He was found guilty of smashing a glass jug on the head of DA councillor Rano Kayser during a scuffle in the council in 2016.
On Tuesday, the Department of Correctional Services (DCS) confirmed that Lungisa has been placed on parole with effect from 1 December.
“This parole placement means that Lungisa will serve the remainder of the sentence in the system of community corrections, wherein he will be expected to comply with a specific set of conditions and will be subjected to supervision until the sentence expires,” said DCS spokesperson Singabakho Nxumalo.
“Classified as a first-time offender with a positive support system, and having responded positively to rehabilitation programmes, parole placement for Lungisa is in line with Section 73(7)(a) of the Correctional Services Act. The act determines the minimum period of sentence that must be served before consideration for possible parole placement.
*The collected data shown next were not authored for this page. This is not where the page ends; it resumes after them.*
-- ==== Sys2Proof/Machine/Memory.lean ====
section
/-!
DEFINITION. DMEM (rules R40, R45-R50, R54): one canonical list of written bytes, reads and writes of bytes and
byte ranges, the big-endian words of rule R47, and `InRange` (R13); and the BWT scratch store (R39).
-/

namespace Sys2Proof.Machine

/-- The byte listed at an address, if one is. -/
def lookupCell : List Host.Cell → Nat → Option Byte
  | [], _ => none
  | (k, v) :: rest, a => if a = k then some v else lookupCell rest a

/-- List `b` at address `a`, keeping the addresses strictly rising. -/
def putCell : List Host.Cell → Nat → Byte → List Host.Cell
  | [], a, b => [(a, b)]
  | (k, v) :: rest, a, b =>
    if a < k then (a, b) :: (k, v) :: rest
    else if a = k then (a, b) :: rest
    else (k, v) :: putCell rest a b

/-- The addresses rise strictly from `lo` on and stay below `size`. -/
def cellsWf (size : Nat) : Nat → List Host.Cell → Bool
  | _, [] => true
  | lo, (k, _) :: rest => decide (lo ≤ k) && decide (k < size) && cellsWf size (k + 1) rest

/-- The canonical form of DMEM: addresses strictly rising, each below `MEM_SIZE`. An unlisted byte has no
definite value, so no listed entry can equal what it reads as (log 4). -/
def Dmem.wf (m : Dmem) : Bool := cellsWf m.size 0 m.cells

/-- What a byte that nothing has written reads as: a free value of its address, fixed until the next hardware
reset (R40, U1). Free value, safe (log 4). -/
def Dmem.unlisted (m : Dmem) (a : Nat) : Byte := Config.freeByte m.fill a

/-- `MemRead(a, 1)` (R13). -/
def Dmem.read (m : Dmem) (a : Nat) : Byte := (lookupCell m.cells a).getD (m.unlisted a)

/-- `MemWrite(a, 1, b)` (R13). Outside DMEM there is no byte to write (R45, R54). -/
def Dmem.write (m : Dmem) (a : Nat) (b : Byte) : Dmem :=
  if a < m.size then { m with cells := putCell m.cells a b } else m

/-- `MemRead(a, n)` (R13): the bytes at `a .. a+n-1`. -/
def Dmem.readBytes (m : Dmem) (a : Nat) : Nat → List Byte
  | 0 => []
  | n + 1 => m.read a :: m.readBytes (a + 1) n

/-- `MemWrite(a, |bs|, bs)` (R13): first byte first. -/
def Dmem.writeBytes (m : Dmem) (a : Nat) : List Byte → Dmem
  | [] => m
  | b :: bs => (m.write a b).writeBytes (a + 1) bs

/-- `InRange(a, n)` (R13), in unbounded arithmetic. -/
def Dmem.inRange (m : Dmem) (a n : Nat) : Bool := decide (a + n ≤ m.size)

/-- The bytes of a value, `n` of them, the most significant first (R47, R49). -/
def beBytes (v : Nat) : Nat → List Byte
  | 0 => []
  | n + 1 => BitVec.ofNat 8 (v / 2 ^ (8 * n)) :: beBytes v n

/-- The value of bytes, the first the most significant (R47, R49). -/
def beValue : List Byte → Nat
  | [] => 0
  | b :: bs => b.toNat * 2 ^ (8 * bs.length) + beValue bs

/-- `MemRead32(a)` (R13) as an unsigned number. -/
def Dmem.read32 (m : Dmem) (a : Nat) : Nat := beValue (m.readBytes a 4)

/-- Every byte of `a .. a+n-1` takes a fresh free value of the given draw (R162). Free values, safe (log 6). -/
def Dmem.blur (m : Dmem) (draw a : Nat) : Nat → Dmem
  | 0 => m
  | n + 1 => (m.write a (Config.freeByte draw a)).blur draw (a + 1) n

/-- Entry `k` of the BWT scratch store (R39): what a BWT command wrote there last, else a free value. The store ends
at `MAX_BLOCK`: no entry from there on is one of it. -/
def Scratch.entry (m : Scratch) (k : Nat) : Word := m.entries.getD k (Config.freeEntry m.fill k)

/-- A BWT command's entries go to the first places of the scratch store; the entries beyond them stay (R39). -/
def Scratch.store (m : Scratch) (ws : List Word) : Scratch := { m with entries := ws ++ m.entries.drop ws.length }

end Sys2Proof.Machine
end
This must be read together with Section 276(1)(i) of the Criminal Procedure Act as it stipulates a mandatory one sixth of the sentence to be served before any consideration for parole,” Nxumalo said in a statement.
In addition, the special remission of sentences granted by President Cyril Ramaphosa on 16 December 2019 reduced Lungisa’s sentence by 12 months. More than 14 000 inmates benefitted from the special remission of sentences.
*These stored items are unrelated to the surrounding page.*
-- ==== Sys2Proof/Machine/HostPort.lean ====
section
/-!
DEFINITION. The host port: the register map (rule R20), the DMEM aperture (R46, R49), bus errors (R51), which writes
are accepted, rejected or ignored (R53, R147, R148), the actions of `CTRL` (R22), and the two resets (R161, R162).
-/

namespace Sys2Proof.Machine

/-- Where the DMEM aperture starts in the block's region (R46). -/
def apertureBase : Nat := 0x100000

/-- The size of the block's region on the host bus (R9, R55). -/
def regionSize : Nat := 2 ^ 21

/-- What a host access reaches (R46, R51). -/
inductive Target where
  /-- An address outside the block's region, which the block does not answer (R55; log 9). -/
  | outside
  /-- An access the port does not take: bus error (R51). -/
  | error
  /-- A register, by its offset. -/
  | register (off : Nat)
  /-- DMEM bytes from this address on. -/
  | dmem (a : Nat)
  deriving DecidableEq, Repr

/-- The widths and alignments the aperture takes (R51). -/
def apertureAligned (off width : Nat) : Bool :=
  width == 1 || (width == 2 && off % 2 == 0) || (width == 4 && off % 4 == 0)

/-- What an access of `width` bytes at a host-bus address reaches (R46, R51, R55). -/
def State.target (s : State) (addr width : Nat) : Target :=
  if addr < s.params.hostBase ∨ s.params.hostBase + regionSize ≤ addr then .outside
  else
    let off := addr - s.params.hostBase
    if off < 0x400 then
      if width = 4 ∧ off % 4 = 0 then .register off else .error
    else if apertureBase ≤ off ∧ off + width ≤ apertureBase + s.dmem.size ∧ apertureAligned off width then
      .dmem (off - apertureBase)
    else .error

/-- A channel's read-only view (R32), by the offset inside it; the word at +0x1C is reserved and reads 0. -/
def Channel.view (c : Channel) (k : Nat) : Word :=
  match k with
  | 0x00 => word c.mode.number
  | 0x04 => c.low
  | 0x08 => c.range
  | 0x0C => c.code
  | 0x10 => c.base
  | 0x14 => c.ptr
  | 0x18 => c.limit
  | _ => 0#32

/-- An offset inside a channel or slot view (R20, R32, R37). -/
def isView (off : Nat) : Bool := decide (0x100 ≤ off) && decide (off < 0x1C0)

/-- What a register reads as while no command runs, by its offset, a multiple of 4 below 0x400 (R20-R29, R32,
R37). `CMD` and every reserved offset read 0. -/
def State.readRegister (s : State) (off : Nat) : Word :=
  if off = 0x000 then idValue
  else if off = 0x004 then ctrlWord s.ie
  else if off = 0x008 then s.status.word
  else if off = 0x010 then s.errinfo
  else if off = 0x014 then s.errcmd
  else if 0x020 ≤ off ∧ off < 0x040 then s.arg[Fin.ofNat 8 ((off - 0x020) / 4)]
  else if 0x040 ≤ off ∧ off < 0x060 then s.res[Fin.ofNat 8 ((off - 0x040) / 4)]
  else if 0x100 ≤ off ∧ off < 0x180 then (s.ch[Fin.ofNat 4 ((off - 0x100) / 0x20)]).view ((off - 0x100) % 0x20)
  else if 0x180 ≤ off ∧ off < 0x1C0 then
    let m := s.slot[Fin.ofNat 8 ((off - 0x180) / 8)]
    if (off - 0x180) % 8 = 0 then m.cfgWord else m.lastWord
  else 0#32

/-- Every register, channel and slot at its reset value, and a fresh free value in every scratch entry (R44); DMEM,
the parameters, the inputs, the port's last response and the draws as they are. -/
def State.resetRegisters (s : State) : State :=
  { State.reset with
    scratch := { fill := s.draws, entries := [] }
    params := s.params, dmem := s.dmem, rst := s.rst, port := s.port, response := s.response, draws := s.draws }

/-- Soft reset (R162). -/
def State.softReset (s : State) : State :=
  { s.resetRegisters with dmem := s.abortedDmem, draws := s.draws + 1 }

/-- Hardware reset, as `rst` is asserted (R161): every register at its reset value, DMEM a fresh free value in
every byte. -/
def State.hardReset (s : State) : State :=
  { s.resetRegisters with
    dmem := { s.dmem with fill := s.draws, cells := [] }, draws := s.draws + 1, rst := true }

/-- A `CTRL` write (R22): `SRST` alone, or `ERRCLR`, then `DONECLR`, then `IE`. -/
def State.writeCtrl (s : State) (v : Word) : State :=
  if v.getLsbD 3 then s.softReset
  else
    let s := if v.getLsbD 1 then s.errClear else s
    let s := if v.getLsbD 2 then s.doneClear else s
    { s with ie := v.getLsbD 0 }

/-- A `CMD` write: accepted when the engine is idle and no error stands, else rejected (R147, R148). -/
def State.writeCmd (s : State) (w : Word) : State :=
  if s.status.busy || s.status.err then s.reject else s.accept w

/-- An `ARGi` write: rejected while a command runs (R27, R148). -/
def State.writeArg (s : State) (i : Fin 8) (v : Word) : State :=
  if s.status.busy then s.reject else { s with arg := s.arg.set i v i.isLt }

/-- A register write by its offset; a write to any other register or reserved offset is ignored (R53). -/
def State.writeRegister (s : State) (off : Nat) (v : Word) : State :=
  if off = 0x004 then s.writeCtrl v
  else if off = 0x00C then s.writeCmd v
  else if 0x020 ≤ off ∧ off < 0x040 then s.writeArg (Fin.ofNat 8 ((off - 0x020) / 4)) v
  else s

/-- An aperture write of `width` bytes, big-endian (R49): rejected while a command runs (R148). -/
def State.writeAperture (s : State) (a width : Nat) (v : Word) : State :=
  if s.status.busy then s.reject else { s with dmem := s.dmem.writeBytes a (beBytes v.toNat width) }

/-- What a read returns where the spec fixes nothing (R166): a free value of the access width. Safe (log 11). -/
def State.freeRead (s : State) (width : Nat) : State :=
  { s with response := .data (word ((Config.freeWord s.draws).toNat % 2 ^ (8 * width))), draws := s.draws + 1 }

/-- A host read (R49, R51, R53, R65): it changes nothing but the port's response, and counts the draw of a free
value. -/
def State.hostRead (s : State) (addr width : Nat) : State :=
  match s.target addr width with
  | .outside => { s with response := .none }
  | .error => { s with response := .busError }
  | .register off =>
    if s.status.busy && isView off then s.freeRead width else { s with response := .data (s.readRegister off) }
  | .dmem a =>
    if s.status.busy then s.freeRead width
    else { s with response := .data (word (beValue (s.dmem.readBytes a width))) }

/-- A host write (R49, R51, R53). -/
def State.hostWrite (s : State) (addr width : Nat) (v : Word) : State :=
  match s.target addr width with
  | .outside => { s with response := .none }
  | .error => { s with response := .busError }
  | .register off => { s.writeRegister off v with response := .ack }
  | .dmem a => { s.writeAperture a width v with response := .ack }

/-- One action at the port. While `rst` is asserted the port ignores host accesses (R161). -/
def State.portAction (s : State) : PortAction → State
  | .rst true => s.hardReset
  | .rst false => { s with rst := false }
  | .read addr width => if s.rst then { s with response := .none } else s.hostRead addr width
  | .write addr width v => if s.rst then { s with response := .none } else s.hostWrite addr width v

end Sys2Proof.Machine
end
‘Parole system is progressive in nature’
“South Africa is using a parole system that is progressive in nature and based on international best practice. Offenders who are placed on parole are expected to comply with conditions and failure to comply may result in the parolee, depending on the frequency and seriousness of the violations, having parole revoked and sent back to a correctional facility,” he said.
Nxumalo said the role of society cannot be underestimated in the process of placing parolees back into communities.
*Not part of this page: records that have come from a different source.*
-- ==== Sys2Proof/Safety.lean ====
section
/-!
DEFINITION. What the statements are said in: the invariant of the machine (the ranges rules R9, R23, R35, R107,
R110 and R121 give), the frame of a command that ends (R149, R150), and memory that is the same outside some ranges.
-/

namespace Sys2Proof.Machine

/-- The OPEN parameters lie in their legal ranges (R9). -/
abbrev State.ParamsLegal (s : State) : Prop :=
  1 ≤ s.dmem.size ∧ s.dmem.size ≤ 2 ^ 20 ∧ 1 ≤ s.params.maxBlock ∧ s.params.maxBlock ≤ s.dmem.size
    ∧ s.params.hostBase % 2 ^ 21 = 0

/-- `STATUS`, `ERRINFO` and `ERRCMD` agree (R23, R25, R26): an error stands only while no command runs, `ERRCODE` is
non-zero exactly while it does, and without it the two registers it writes are 0; `DONE` is clear while a command
runs; `ERRINFO[31:8]` is 0. -/
abbrev State.StatusCoherent (s : State) : Prop :=
  (s.status.err = true → s.status.busy = false)
    ∧ (s.status.errcode ≠ 0#8 ↔ s.status.err = true)
    ∧ (s.status.busy = true → s.status.done = false)
    ∧ (s.status.err = false → s.errinfo = 0#32 ∧ s.errcmd = 0#32)
    ∧ s.errinfo.toNat < 256

/-- The interval of an open channel (R121 items 1 and 2): it does not wrap past 2^32, and the range is at least
`BOT`. An interval that ends exactly at 2^32 starts at 2^24 or above: this third clause is what makes the first two
inductive (it follows from R117 and R118). -/
abbrev Channel.IntervalOk (c : Channel) : Prop :=
  c.low.toNat + c.range.toNat ≤ 2 ^ 32
    ∧ (c.low.toNat + c.range.toNat = 2 ^ 32 → 2 ^ 24 ≤ c.low.toNat)
    ∧ 2 ^ 16 ≤ c.range.toNat

/-- A channel has a stream open (R31). -/
abbrev Channel.Open (c : Channel) : Prop := c.mode = .enc ∨ c.mode = .dec

/-- A channel's window lies in DMEM with `ptr` inside it, and an open channel's interval is as R121 says. -/
abbrev Channel.Ok (size : Nat) (c : Channel) : Prop :=
  c.base.toNat ≤ c.ptr.toNat ∧ c.ptr.toNat ≤ c.limit.toNat ∧ c.limit.toNat ≤ size ∧ (c.Open → c.IntervalOk)

/-- A row of a `SYM` table of alphabet `n` (R35, R110): `n` counts, each at least 1, with their sum as the total, at
most `FREQ_CEIL`. -/
abbrev SymRow.Ok (n : Nat) (r : SymRow) : Prop :=
  r.freq.length = n ∧ sumCounts r.freq = r.tot.toNat ∧ r.tot.toNat ≤ freqCeil
    ∧ (r.freq.all fun f => decide (1 ≤ f.toNat)) = true

/-- A probability of an initialised `BIN` slot (R107). -/
abbrev ProbOk (p : Prob) : Prop := 31 ≤ p.toNat ∧ p.toNat ≤ 4065

/-- A slot as R33-R35, R104, R107 and R110 describe it: `last` is a legal context, and the table is as its kind asks. -/
def Slot.ok (m : Slot) : Bool :=
  match m.table with
  | .off => decide (m.last = 0#8)
  | .bin p0 p1 => decide (ProbOk p0 ∧ ProbOk p1 ∧ m.last.toNat < 2)
  | .sym rows => decide (2 ≤ rows.length ∧ rows.length ≤ 256 ∧ m.last.toNat < rows.length
      ∧ ∀ r ∈ rows, r.Ok rows.length)

/-- The invariant of the machine: it holds at reset and every step keeps it. -/
structure State.Inv (s : State) : Prop where
  params : s.ParamsLegal
  dmem : s.dmem.wf = true
  status : s.StatusCoherent
  channels : ∀ c : ChanNo, (s.ch[c]).Ok s.dmem.size
  slots : ∀ m : SlotNo, (s.slot[m]).ok = true
  /-- The MTF table is a permutation of 0..255 (R38). -/
  mtf : s.mtf.length = 256 ∧ s.mtf.Nodup
  /-- The scratch store has `MAX_BLOCK` entries: none beyond is listed (R39). -/
  scratch : s.scratch.entries.length ≤ s.params.maxBlock

/-- Every register, channel and slot is at its value after reset (R44). -/
abbrev State.AtReset (s : State) : Prop :=
  s.ie = false ∧ s.status = Status.reset ∧ s.errinfo = 0#32 ∧ s.errcmd = 0#32
    ∧ s.arg = Vector.replicate 8 0#32 ∧ s.res = Vector.replicate 8 0#32
    ∧ s.ch = Vector.replicate 4 Channel.reset ∧ s.slot = Vector.replicate 8 Slot.reset

/-- While `rst` is asserted every register is at its reset value (R161). -/
abbrev State.HeldInReset (s : State) : Prop := s.rst = true → s.AtReset

/-- Everything on the host's side of the block that no command changes: the parameters, `IE`, the held command, the
ARG registers (R27), the reset input, the inputs to come, the port's last response and the draws. -/
abbrev State.SameHostSide (s t : State) : Prop :=
  t.params = s.params ∧ t.ie = s.ie ∧ t.cmd = s.cmd ∧ t.arg = s.arg ∧ t.rst = s.rst ∧ t.port = s.port
    ∧ t.response = s.response ∧ t.draws = s.draws

/-- `t` is what a command that succeeds leaves of the status and of the host's side of `s` (R149): `BUSY` 0, `DONE` 1,
every other status bit, `ERRINFO` and `ERRCMD` as they were. -/
abbrev State.Succeeded (s t : State) : Prop :=
  t.status = { s.status with busy := false, done := true } ∧ t.errinfo = s.errinfo ∧ t.errcmd = s.errcmd
    ∧ s.SameHostSide t

/-- `t` is what error entry with a cause leaves of the status, the results and the host's side of `s` (R150). -/
abbrev State.Failed (s t : State) (e : Cause) : Prop :=
  t.status = { busy := false, done := true, err := true, rej := s.status.rej, errcode := e.code.number }
    ∧ t.errinfo = e.sub ∧ t.errcmd = s.cmd ∧ t.res = s.res ∧ s.SameHostSide t

/-- No channel, slot, MTF table or scratch entry differs. -/
abbrev State.SameUnits (s t : State) : Prop :=
  t.ch = s.ch ∧ t.slot = s.slot ∧ t.mtf = s.mtf ∧ t.scratch = s.scratch

/-- Every channel but `c` is the same (R140). -/
abbrev State.SameOtherChannels (s t : State) (c : ChanNo) : Prop := ∀ d : ChanNo, d ≠ c → t.ch[d] = s.ch[d]

/-- Every slot but `m` is the same (R140). -/
abbrev State.SameOtherSlots (s t : State) (m : SlotNo) : Prop := ∀ d : SlotNo, d ≠ m → t.slot[d] = s.slot[d]

/-- The address `a` lies in none of the ranges. -/
abbrev OutsideRanges (a : Nat) (ranges : List Range) : Prop := ∀ r ∈ ranges, a < r.1 ∨ r.1 + r.2 ≤ a

/-- DMEM of `m'` reads as that of `m` at every address outside the ranges, and has the same size. -/
abbrev Dmem.SameOutside (m m' : Dmem) (ranges : List Range) : Prop :=
  m'.size = m.size ∧ m'.fill = m.fill ∧ ∀ a, OutsideRanges a ranges → m'.read a = m.read a

/-- DMEM holds the bytes `bs` from `a` on. -/
abbrev Dmem.Holds (m : Dmem) (a : Nat) (bs : List Byte) : Prop := m.readBytes a bs.length = bs

/-- The engine makes the next step: a command runs, and no port action comes before its end (R147, R154). -/
abbrev State.EngineMoves (s : State) : Prop :=
  s.rst = false ∧ s.status.busy = true ∧ ∀ e ∈ s.port.head?, e.early = false

/-- A reserved opcode, by the ranges R73 lists. -/
abbrev ReservedOpcode (op : Nat) : Prop :=
  (0x01 ≤ op ∧ op ≤ 0x0F) ∨ (0x12 ≤ op ∧ op ≤ 0x1F) ∨ (0x22 ≤ op ∧ op ≤ 0x2F) ∨ (0x37 ≤ op ∧ op ≤ 0x3F)
    ∨ (0x44 ≤ op ∧ op ≤ 0x4F) ∨ (0x5C ≤ op ∧ op ≤ 0xFF)

/-- The channel a command names, if it names one (R72). -/
def channelOf : Instr → Option ChanNo
  | .nop | .bwtFwd | .bwtInv | .mtfEnc | .mtfDec | .zrlSplit | .zrlJoin | .tierCls | .tierUncls
  | .tierSplit | .tierCount | .tierJoin => none
  | .mdlCfg _ _ _ | .mdlReset _ | .mdlSetctx _ _ | .mdlPeek _ => none
  | .rcEinit c | .rcDinit c | .rcEbit c _ _ _ | .rcDbit c _ _ | .rcEsym c _ _ _ | .rcDsym c _ _ => some c
  | .rcEgamma c _ | .rcDgamma c _ | .rcEstream c _ | .rcDstream c _ | .rcEflush c | .rcDfin c => some c

/-- The slot a command names, if it names one (R72). -/
def slotOf : Instr → Option SlotNo
  | .nop | .bwtFwd | .bwtInv | .mtfEnc | .mtfDec | .zrlSplit | .zrlJoin | .tierCls | .tierUncls
  | .tierSplit | .tierCount | .tierJoin => none
  | .mdlCfg m _ _ | .mdlReset m | .mdlSetctx m _ | .mdlPeek m => some m
  | .rcEbit _ m _ _ | .rcDbit _ m _ | .rcEsym _ m _ _ | .rcDsym _ m _ => some m
  | .rcEgamma _ m | .rcDgamma _ m | .rcEstream _ m | .rcDstream _ m => some m
  | .rcEinit _ | .rcDinit _ | .rcEflush _ | .rcDfin _ => none

/-- Two ranges share no address. -/
abbrev Apart (r q : Range) : Prop := r.1 + r.2 ≤ q.1 ∨ q.1 + q.2 ≤ r.1

/-- Bytes left in a channel's window. -/
def Channel.room (c : Channel) : Nat := c.limit.toNat - c.ptr.toNat

/-- The byte at `a` after byte ranges are written in their order: the last range that covers `a` gives it (R58, R97,
R101), and where none does it is as before. -/
def overlay (m : Dmem) (writes : List (Nat × List Byte)) (a : Nat) : Byte :=
  (writes.reverse.findSome? fun w => if w.1 ≤ a then w.2[a - w.1]? else none).getD (m.read a)

/-- DMEM of `m'` is that of `m` with exactly the given byte ranges written, in their order: every other address reads as
before. -/
abbrev Dmem.After (m : Dmem) (writes : List (Nat × List Byte)) (m' : Dmem) : Prop :=
  m'.size = m.size ∧ m'.fill = m.fill ∧ ∀ a, m'.read a = overlay m writes a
“It is important that parolees be accepted and supported so that they can be fully reintegrated into society and be given an opportunity to make a meaningful contribution,” Nxumalo said.
Lungisa was granted bail by the Eastern Cape High Court in Makhanda on 25 September, pending the outcome of his application for leave to appeal his incarceration before the Constitutional Court, News24 reported earlier.
However, he opted to stay in prison to finish the programmes he had started, in a complete contradiction of maintaining his innocence and his reasons for approaching the Constitutional Court to appeal his sentence.